В этих стихотворениях невооруженным взглядом видна (а точнее, невооруженным ухом слышна) почти обнаженная лирическая стихия. Лучшие стихи «Роз» похожи на родники, в которых подземные воды лиризма выходят на поверхность. Никогда еще скрытая, «подземная», «артезианская» суть лирики не била вот так просто и ясно, скромно, но очевидно и неоспоримо. «Нет, это не фонтан Бахчисарая» — это обычный лесной родник, иногда маленький родничок, но чистой лирической влаги.
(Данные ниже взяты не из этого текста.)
theorem vred (op : RedOp) (d : BitVec 5) (a : BitVec 5) : Statement (.vred op d a) := by
  cases op
  · refine of_word (w := fmtR 42 d.toNat a.toNat 0 0) rfl fun hwf => ?_
    generalize hW : fmtR 42 d.toNat a.toNat 0 0 = W
    have e0 : fld W 0 11 = 0 := by subst hW; simp only [fld, fmtR]; omega
    have e1 : fld W 11 5 = 0 := by subst hW; simp only [fld, fmtR]; omega
    have e2 : fld W 16 5 = a.toNat := by subst hW; simp only [fld, fmtR]; omega
    have e3 : fld W 21 5 = d.toNat := by subst hW; simp only [fld, fmtR]; omega
    have e4 : fld W 26 6 = 42 := by subst hW; simp only [fld, fmtR]; omega
    simp [decode_2A W e4, decVred, e0, e1, e2, e3, need, hOk, hr, gr, bit1, sub, BitVec.ofNat_toNat, b2n_one, szOf_code, ordOf_code, amoOf_code, srOf_code, pfOf_code, copySrcOf_code, redOf_code, credFmtOf_code, csrOf_code]
  · refine of_word (w := fmtR 42 d.toNat a.toNat 0 1) rfl fun hwf => ?_
    generalize hW : fmtR 42 d.toNat a.toNat 0 1 = W
    have e0 : fld W 0 11 = 1 := by subst hW; simp only [fld, fmtR]; omega
    have e1 : fld W 11 5 = 0 := by subst hW; simp only [fld, fmtR]; omega
    have e2 : fld W 16 5 = a.toNat := by subst hW; simp only [fld, fmtR]; omega
    have e3 : fld W 21 5 = d.toNat := by subst hW; simp only [fld, fmtR]; omega
    have e4 : fld W 26 6 = 42 := by subst hW; simp only [fld, fmtR]; omega
    simp [decode_2A W e4, decVred, e0, e1, e2, e3, need, hOk, hr, gr, bit1, sub, BitVec.ofNat_toNat, b2n_one, szOf_code, ordOf_code, amoOf_code, srOf_code, pfOf_code, copySrcOf_code, redOf_code, credFmtOf_code, csrOf_code]
  · refine of_word (w := fmtR 42 d.toNat a.toNat 0 2) rfl fun hwf => ?_
    generalize hW : fmtR 42 d.toNat a.toNat 0 2 = W
    have e0 : fld W 0 11 = 2 := by subst hW; simp only [fld, fmtR]; omega
    have e1 : fld W 11 5 = 0 := by subst hW; simp only [fld, fmtR]; omega
    have e2 : fld W 16 5 = a.toNat := by subst hW; simp only [fld, fmtR]; omega
    have e3 : fld W 21 5 = d.toNat := by subst hW; simp only [fld, fmtR]; omega
    have e4 : fld W 26 6 = 42 := by subst hW; simp only [fld, fmtR]; omega
    simp [decode_2A W e4, decVred, e0, e1, e2, e3, need, hOk, hr, gr, bit1, sub, BitVec.ofNat_toNat, b2n_one, szOf_code, ordOf_code, amoOf_code, srOf_code, pfOf_code, copySrcOf_code, redOf_code, credFmtOf_code, csrOf_code]

theorem vaddConst (d : BitVec 5) (a : BitVec 5) (k : BitVec 8) : Statement (.vaddConst d a k) := by
  have e := GK 43 0 d a k (by decide) (by decide)
  refine of_word (w := fmtI 43 d.toNat a.toNat (k.toNat * 256 + 0)) rfl fun _ => ?_
  generalize fmtI 43 d.toNat a.toNat (k.toNat * 256 + 0) = W at e ⊢
  simp only [decode_2B W e.1, decVecK, e.2.1, e.2.2]

theorem vsubConst (d : BitVec 5) (a : BitVec 5) (k : BitVec 8) : Statement (.vsubConst d a k) := by
  have e := GK 43 1 d a k (by decide) (by decide)
  refine of_word (w := fmtI 43 d.toNat a.toNat (k.toNat * 256 + 1)) rfl fun _ => ?_
  generalize fmtI 43 d.toNat a.toNat (k.toNat * 256 + 1) = W at e ⊢
  simp only [decode_2B W e.1, decVecK, e.2.1, e.2.2]

theorem vmulConst (d : BitVec 5) (a : BitVec 5) (k : BitVec 8) : Statement (.vmulConst d a k) := by
  have e := GK 43 2 d a k (by decide) (by decide)
  refine of_word (w := fmtI 43 d.toNat a.toNat (k.toNat * 256 + 2)) rfl fun _ => ?_
  generalize fmtI 43 d.toNat a.toNat (k.toNat * 256 + 2) = W at e ⊢
  simp only [decode_2B W e.1, decVecK, e.2.1, e.2.2]

theorem vminConst (d : BitVec 5) (a : BitVec 5) (k : BitVec 8) : Statement (.vminConst d a k) := by
  have e := GK 43 4 d a k (by decide) (by decide)
  refine of_word (w := fmtI 43 d.toNat a.toNat (k.toNat * 256 + 4)) rfl fun _ => ?_
  generalize fmtI 43 d.toNat a.toNat (k.toNat * 256 + 4) = W at e ⊢
  simp only [decode_2B W e.1, decVecK, e.2.1, e.2.2]

theorem vmaxConst (d : BitVec 5) (a : BitVec 5) (k : BitVec 8) : Statement (.vmaxConst d a k) := by
  have e := GK 43 5 d a k (by decide) (by decide)
  refine of_word (w := fmtI 43 d.toNat a.toNat (k.toNat * 256 + 5)) rfl fun _ => ?_
  generalize fmtI 43 d.toNat a.toNat (k.toNat * 256 + 5) = W at e ⊢
  simp only [decode_2B W e.1, decVecK, e.2.1, e.2.2]

theorem vandConst (d : BitVec 5) (a : BitVec 5) (k : BitVec 8) : Statement (.vandConst d a k) := by
  have e := GK 43 16 d a k (by decide) (by decide)
  refine of_word (w := fmtI 43 d.toNat a.toNat (k.toNat * 256 + 16)) rfl fun _ => ?_
  generalize fmtI 43 d.toNat a.toNat (k.toNat * 256 + 16) = W at e ⊢
  simp only [decode_2B W e.1, decVecK, e.2.1, e.2.2]

theorem vorConst (d : BitVec 5) (a : BitVec 5) (k : BitVec 8) : Statement (.vorConst d a k) := by
  have e := GK 43 17 d a k (by decide) (by decide)
  refine of_word (w := fmtI 43 d.toNat a.toNat (k.toNat * 256 + 17)) rfl fun _ => ?_
  generalize fmtI 43 d.toNat a.toNat (k.toNat * 256 + 17) = W at e ⊢
  simp only [decode_2B W e.1, decVecK, e.2.1, e.2.2]

theorem vxorConst (d : BitVec 5) (a : BitVec 5) (k : BitVec 8) : Statement (.vxorConst d a k) := by
  have e := GK 43 18 d a k (by decide) (by decide)
  refine of_word (w := fmtI 43 d.toNat a.toNat (k.toNat * 256 + 18)) rfl fun _ => ?_
  generalize fmtI 43 d.toNat a.toNat (k.toNat * 256 + 18) = W at e ⊢
  simp only [decode_2B W e.1, decVecK, e.2.1, e.2.2]

theorem vshlConst (d : BitVec 5) (a : BitVec 5) (k : BitVec 8) : Statement (.vshlConst d a k) := by
  have e := GK 43 20 d a k (by decide) (by decide)
  refine of_word (w := fmtI 43 d.toNat a.toNat (k.toNat * 256 + 20)) rfl fun _ => ?_
  generalize fmtI 43 d.toNat a.toNat (k.toNat * 256 + 20) = W at e ⊢
  simp only [decode_2B W e.1, decVecK, e.2.1, e.2.2]

theorem vshrConst (d : BitVec 5) (a : BitVec 5) (k : BitVec 8) : Statement (.vshrConst d a k) := by
  have e := GK 43 21 d a k (by decide) (by decide)
  refine of_word (w := fmtI 43 d.toNat a.toNat (k.toNat * 256 + 21)) rfl fun _ => ?_
  generalize fmtI 43 d.toNat a.toNat (k.toNat * 256 + 21) = W at e ⊢
  simp only [decode_2B W e.1, decVecK, e.2.1, e.2.2]

theorem vsarConst (d : BitVec 5) (a : BitVec 5) (k : BitVec 8) : Statement (.vsarConst d a k) := by
  have e := GK 43 22 d a k (by decide) (by decide)
  refine of_word (w := fmtI 43 d.toNat a.toNat (k.toNat * 256 + 22)) rfl fun _ => ?_
  generalize fmtI 43 d.toNat a.toNat (k.toNat * 256 + 22) = W at e ⊢
  simp only [decode_2B W e.1, decVecK, e.2.1, e.2.2]

theorem mma_read (sr : Semiring) (fmt : PressFmt) (x y lo hi : Nat) (qa qb : BitVec 3) (rep : BitVec 4) (W : Nat)
    (hs : srOf x = some sr) (hf : pfOf y = some fmt) (ok : mmaOk sr fmt qa qb = true)
    (e0 : fld W 26 6 = 44) (e1 : fld W 10 1 = 1) (e2 : fld W 20 1 = 0) (e3 : fld W 14 2 = 0) (e4 : fld W 7 3 = x)
    (e5 : fld W 4 3 = y) (e6 : fld W 16 3 = qa.toNat) (e7 : fld W 11 3 = qb.toNat) (e8 : fld W 19 1 = hi)
    (e9 : fld W 21 5 = lo) (e10 : fld W 0 4 = rep.toNat) :
    decode W = .ok (.mma sr fmt (BitVec.ofNat 6 (hi * 32 + lo)) qa qb rep) := by
  rw [decode_2C W e0]
  simp only [bit1, e1, decMma, e2, e3, e4, e5, e6, e7, e8, e9, e10, need, Sys2Proof.sub, hs, hf, BitVec.ofNat_toNat,
    BitVec.setWidth_eq, ok]
  rfl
В «химически чистом виде». Такая очевидность и природно-бытовая НЕ торжественность лирической материи была, пожалуй, явлена впервые.
Но вернемся к рецензии Мочульского:
«Я читаю в “Вереске”:
Никакого мне не нужно рая,
Никакая не страшна гроза —
Волосы твои перебирая
Все глядел бы в милые глаза.
Как в источник сладостный, в котором
Путник, наклонившийся страдой,
Видит с облаками и простором
Небо, отраженное водой.
А вот в “Розах”:
В глубине, на самом дне сознанья,
Как на дне колодца — самом дне —
Отблеск нестерпимого сиянья
Пролетает иногда во мне.
Не правда ли, похоже? И сюжет, и образ, и метр, и ритм, — одним словом, все элементы, которыми оперирует формальная критика. И если вы не чувствуете, что эти стихотворения столь же различны, как “лед и пламень”, что первое из них — “прелестное”, а второе — настоящее, то помочь этому нельзя»[46].
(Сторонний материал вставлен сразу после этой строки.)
/-- R182 to R184, R189, R190: the vector arithmetic instructions and their constant forms: element by element under the mask,
floating-point with one rounding into fd, or integer, wrapped or clamped under SAT; VABS and VNEG of a floating format
change the sign bit alone. R97, R354: where IVE is set and an active element would set IV, the instruction traps IV with the lowest such
element in TVAL and writes nothing; shown at core 0. -/
def Obligations.VectorArithmetic : Prop :=
  ∀ (s : State) (d a b : BitVec 5) (w : West) (u : Bool) (k : BitVec 8),
    let p := pxOf (me s)
    let rm := modeOf s
    let rdn := rm == .rdn
    let n := codeWidth p.fd.toNat
    let e := 1024 / n
    let merge : List Src := mergeSrc d p
    let arith (fv : Val → Val → Val × Fl) (fi : Int → Int → Int) (x y : Vec) (j : Nat) : Nat × Fl :=
      if isFloat p.fd then roundOut p.fd rm (fv (decodeVal p.fa.toNat (elem x n j)) (decodeVal p.fb.toNat (elem y n j)))
      else vecIntOut p.fd p.rm (fi (vecInt p.fd (elem x n j)) (vecInt p.fd (elem y n j)))
    let does (i : Instr) (more : List Src) (r : Nat → Vec → Vec → Nat → Nat × Fl) : Prop :=
      (VecRuns s i (vsrcs2 a b w p ++ more ++ merge) →
      NoIv s (w != .no) (fun c => ∃ j < e, activeAt (laneAt s c) p j = true ∧
        (r c (rdV (laneAt s c) a) (rdV (laneAt s c) b) j).2.getLsbD 0 = true) →
      Completes (exec i s) (fun t =>
        LaneRel s t fun c l l' => VecWrites l l' p d n e (r c (vopA s t c a w p.fa) (vopB s t c b w p.fb)))) ∧
      (VecRuns s i (vsrcs2 a b w p ++ more ++ merge) → IvTraps s i e fun j => activeAt (laneAt s 0) p j = true ∧
        (r 0 (vopA s s 0 a w p.fa) (vopB s s 0 b w p.fb) j).2.getLsbD 0 = true)
    let sign (i : Instr) (fs : Nat → Nat) (fi : Int → Int) : Prop :=
      VecRuns s i ((if u then [] else [.v a p.ea]) ++ merge) →
      Completes (exec i s) fun t => LaneRel s t fun c l l' => VecWrites l l' p d n e fun j =>
        let x := elem (vopA s t c a (if u then .a else .no) p.fa) n j
        if isFloat p.fd then (x % 2 ^ (n - 1) + 2 ^ (n - 1) * fs (x / 2 ^ (n - 1) % 2), 0) else vecIntOut p.fd p.rm (fi (vecInt p.fd x))
    let const (i : Instr) (fv : Val → Val → Val × Fl) (fi : Int → Int → Int) : Prop :=
      let y (c : Nat) : Vec := replicated (codeWidth p.fb.toNat) (constWord (coreAt s c) k.toNat)
      (VecRuns s i ([.v a p.ea] ++ merge) →
      NoIv s false (fun c => ∃ j < e, activeAt (laneAt s c) p j = true ∧
        (arith fv fi (rdV (laneAt s c) a) (y c) j).2.getLsbD 0 = true) →
      Completes (exec i s) (fun t => LaneRel s t fun c l l' => VecWrites l l' p d n e (arith fv fi (rdV l a) (y c)))) ∧
      (VecRuns s i ([.v a p.ea] ++ merge) → IvTraps s i e fun j => activeAt (laneAt s 0) p j = true ∧
        (arith fv fi (rdV (laneAt s 0) a) (y 0) j).2.getLsbD 0 = true)
    does (.vadd d a b w) [] (fun _ => arith (vadd rdn) (· + ·)) ∧
    does (.vsub d a b w) [] (fun _ => arith (fun x y => vadd rdn x y.negate) (· - ·)) ∧
    does (.vmul d a b w) [] (fun _ => arith vmul (· * ·)) ∧
    does (.vmin d a b w) [] (fun _ => arith vmin min) ∧ does (.vmax d a b w) [] (fun _ => arith vmax max) ∧
    does (.vfma d a b w) [.v p.c false] (fun c x y j =>
      let z := elem (rdV (laneAt s c) p.c) n j
      if isFloat p.fd then roundOut p.fd rm (vfmaExact rdn (decodeVal p.fa.toNat (elem x n j))
        (decodeVal p.fb.toNat (elem y n j)) (decodeVal p.fd.toNat z))
      else vecIntOut p.fd p.rm (vecInt p.fd (elem x n j) * vecInt p.fd (elem y n j) + vecInt p.fd z)) ∧
    sign (.vabs d a u) (fun _ => 0) (fun x => (x.natAbs : Int)) ∧ sign (.vneg d a u) (fun b => 1 - b) (fun x => -x) ∧
    const (.vaddConst d a k) (vadd rdn) (· + ·) ∧ const (.vsubConst d a k) (fun x y => vadd rdn x y.negate) (· - ·) ∧
    const (.vmulConst d a k) vmul (· * ·) ∧ const (.vminConst d a k) vmin min ∧ const (.vmaxConst d a k) vmax max

/-- R190 to R192: the vector logic instructions on 32-bit elements and the shifts by the width of fd, and their constant forms. -/
def Obligations.VectorLogic : Prop :=
  ∀ (s : State) (d a b : BitVec 5) (w : West) (u : Bool) (k : BitVec 8),
    let p := pxOf (me s)
    let n := codeWidth p.fd.toNat
    let merge : List Src := mergeSrc d p
    let does (i : Instr) (n : Nat) (f : Nat → Nat → Nat) : Prop :=
      VecRuns s i (vsrcs2 a b w p ++ merge) →
      Completes (exec i s) fun t => LaneRel s t fun c l l' => VecWrites l l' p d n (1024 / n) fun j =>
        (f (elem (vopA s t c a w 0) n j) (elem (vopB s t c b w 0) n j), 0)
    let const (i : Instr) (n : Nat) (f : Nat → Nat → Nat) : Prop :=
      VecRuns s i ([.v a p.ea] ++ merge) →
      Completes (exec i s) fun t => LaneRel s t fun c l l' => VecWrites l l' p d n (1024 / n) fun j =>
        (f (elem (rdV l a) n j) ((constWord (coreAt s c) k.toNat).toNat % 2 ^ n), 0)
    let shl (x y : Nat) : Nat := if y < n then x * 2 ^ y else 0
    let shr (x y : Nat) : Nat := if y < n then x / 2 ^ y else 0
    let sar (x y : Nat) : Nat := wrap (sext x n / 2 ^ min y n) n
    does (.vand d a b w) 32 (· &&& ·) ∧ does (.vor d a b w) 32 (· ||| ·) ∧ does (.vxor d a b w) 32 (· ^^^ ·) ∧
    (VecRuns s (.vnot d a u) ((if u then [] else [.v a p.ea]) ++ merge) →
      Completes (exec (.vnot d a u) s) fun t => LaneRel s t fun c l l' => VecWrites l l' p d 32 32 fun j =>
        (2 ^ 32 - 1 - elem (vopA s t c a (if u then .a else .no) 0) 32 j, 0)) ∧
    does (.vshl d a b w) n shl ∧ does (.vshr d a b w) n shr ∧ does (.vsar d a b w) n sar ∧
    const (.vandConst d a k) 32 (· &&& ·) ∧ const (.vorConst d a k) 32 (· ||| ·) ∧ const (.vxorConst d a k) 32 (· ^^^ ·) ∧
    const (.vshlConst d a k) n shl ∧ const (.vshrConst d a k) n shr ∧ const (.vsarConst d a k) n sar

/-- R193, R194, R202: comparison into a mask, selection, and the lane operations VBCAST, VEXT, VINS, VPERM, VROT, VIOTA, VPOP. R97, R354:
a comparison that would set IV under IVE traps IV with the lowest such element in TVAL; shown at core 0. -/
def Obligations.VectorMoves : Prop :=
  ∀ (s : State) (d a b : BitVec 5) (w : West) (m : BitVec 3) (k : CmpCond),
    let p := pxOf (me s)
    let n := codeWidth p.fd.toNat
    let e := 1024 / n
    let merge : List Src := mergeSrc d p
    let does (i : Instr) (srcs : List Src) (r : Lane → Nat → Nat) : Prop :=
      VecRuns s i (srcs ++ merge) →
      Completes (exec i s) fun t => LaneRel s t fun _ l l' => VecWrites l l' p d n e fun j => (r l j, 0)
    let scalar (i : Instr) (srcs : List Src) (r : Lane → Nat) : Prop :=
      LaneRuns s i srcs →
      Completes (exec i s) fun t => LaneDone s t fun c => wrG (laneAt s c) d (BitVec.ofNat 64 (r (laneAt s c)))
    let na := codeWidth p.fa.toNat
    let test (x y : Vec) (j : Nat) : Bool × Fl := cmpVal k (decodeVal p.fa.toNat (elem x na j)) (decodeVal p.fb.toNat (elem y na j))
    (LaneRuns s (.vcmp k m a b w) (vsrcs2 a b w p ++ if p.msk != 0 && !p.mz then [.m m] else []) →
      NoIv s (w != .no) (fun c => ∃ j < 1024 / na, activeAt (laneAt s c) p j = true ∧
        (test (rdV (laneAt s c) a) (rdV (laneAt s c) b) j).2.getLsbD 0 = true) →
      Completes (exec (.vcmp k m a b w) s) fun t => LaneRel s t fun c l l' => ∃ (v : Mask) (fl : Fl),
        l' = wrM (orFlags l fl) m v ∧
        (∀ j, v.getLsbD j = (decide (j < 1024 / na) && if activeAt l p j then
          (test (vopA s t c a w p.fa) (vopB s t c b w p.fb) j).1 else !p.mz && (rdM l m).getLsbD j)) ∧
        (∀ x < 5, fl.getLsbD x = true ↔ ∃ j < 1024 / na, activeAt l p j = true ∧
          (test (vopA s t c a w p.fa) (vopB s t c b w p.fb) j).2.getLsbD x = true)) ∧
    (LaneRuns s (.vcmp k m a b w) (vsrcs2 a b w p ++ if p.msk != 0 && !p.mz then [.m m] else []) →
      IvTraps s (.vcmp k m a b w) (1024 / na) fun j => activeAt (laneAt s 0) p j = true ∧
        (test (vopA s s 0 a w p.fa) (vopB s s 0 b w p.fb) j).2.getLsbD 0 = true) ∧
    (VecRuns s (.vsel d a b w) (vsrcs2 a b w p) →
      Completes (exec (.vsel d a b w) s) fun t => LaneRel s t fun c l l' => ∃ v : Vec, l' = wrV l d v ∧
        ∀ j < e, elem v n j = if activeAt l p j then elem (vopA s t c a w 0) n j else elem (vopB s t c b w 0) n j) ∧
    does (.vbcast d a) [.g a p.ea] (fun l _ => (rdG l a).toNat) ∧
    scalar (.vext d a b) [.v a p.ea, .g b p.eb] (fun l => elem (rdV l a) n ((rdG l b).toNat % e)) ∧
    (VecRuns s (.vins d a b) [.g a p.ea, .g b p.eb, .v d false] →
      Completes (exec (.vins d a b) s) fun t => LaneRel s t fun _ l l' => ∃ v : Vec, l' = wrV l d v ∧
        ∀ j < e, elem v n j = if j = (rdG l b).toNat % e then (rdG l a).toNat % 2 ^ n else elem (rdV l d) n j) ∧
    does (.vperm d a b) [.v a p.ea, .v b p.eb] (fun l j => elem (rdV l a) n (elem (rdV l b) n j % e)) ∧
    does (.vrot d a b) [.v a p.ea, .g b p.eb] (fun l j => elem (rdV l a) n ((j + (rdG l b).toNat) % e)) ∧
    does (.viota d) [] (fun _ j => j) ∧
    scalar (.vpop d m) [.m m] (fun l => (List.range e).countP fun j => (rdM l m).getLsbD j)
Это словно пророчество на будущее. Что ни напиши о Георгии Иванове, все будет словно висеть в воздухе. Все надо принимать на веру, на ощущение. Формальный анализ возможен, но странным образом не касается чего-то самого главного. Доказательства в их подлинном смысле, когда путем логических умозаключений мы выводим из одного «истинного» утверждения другое, в данном случае, увы, не то чтобы невозможны, но лишены смысла. Все они в писаниях о Георгии Иванове не без лукавства. Всё верное об Иванове — интуитивные прозрения, только для виду обставленные ритуальными лесами логических доказательств. Поэтому Мочульский, на наш взгляд, уже тогда в 1931 году наметил и сам способ «постижения» стихов Георгия Иванова: «Никому еще не удавалось “доказать” поэзию. Поэтому критику остается только выражать “немотивированные мнения”. И вот одно из них: до “Роз” Г.Иванов был тонким мастером, изысканным стихотворцем, писавшим “прелестные”, “очаровательные” стихи. В “Розах” он стал поэтом. И это “стал” — совсем не завершение прошлого, не предел какого-то развития, а просто — новый факт…»[47]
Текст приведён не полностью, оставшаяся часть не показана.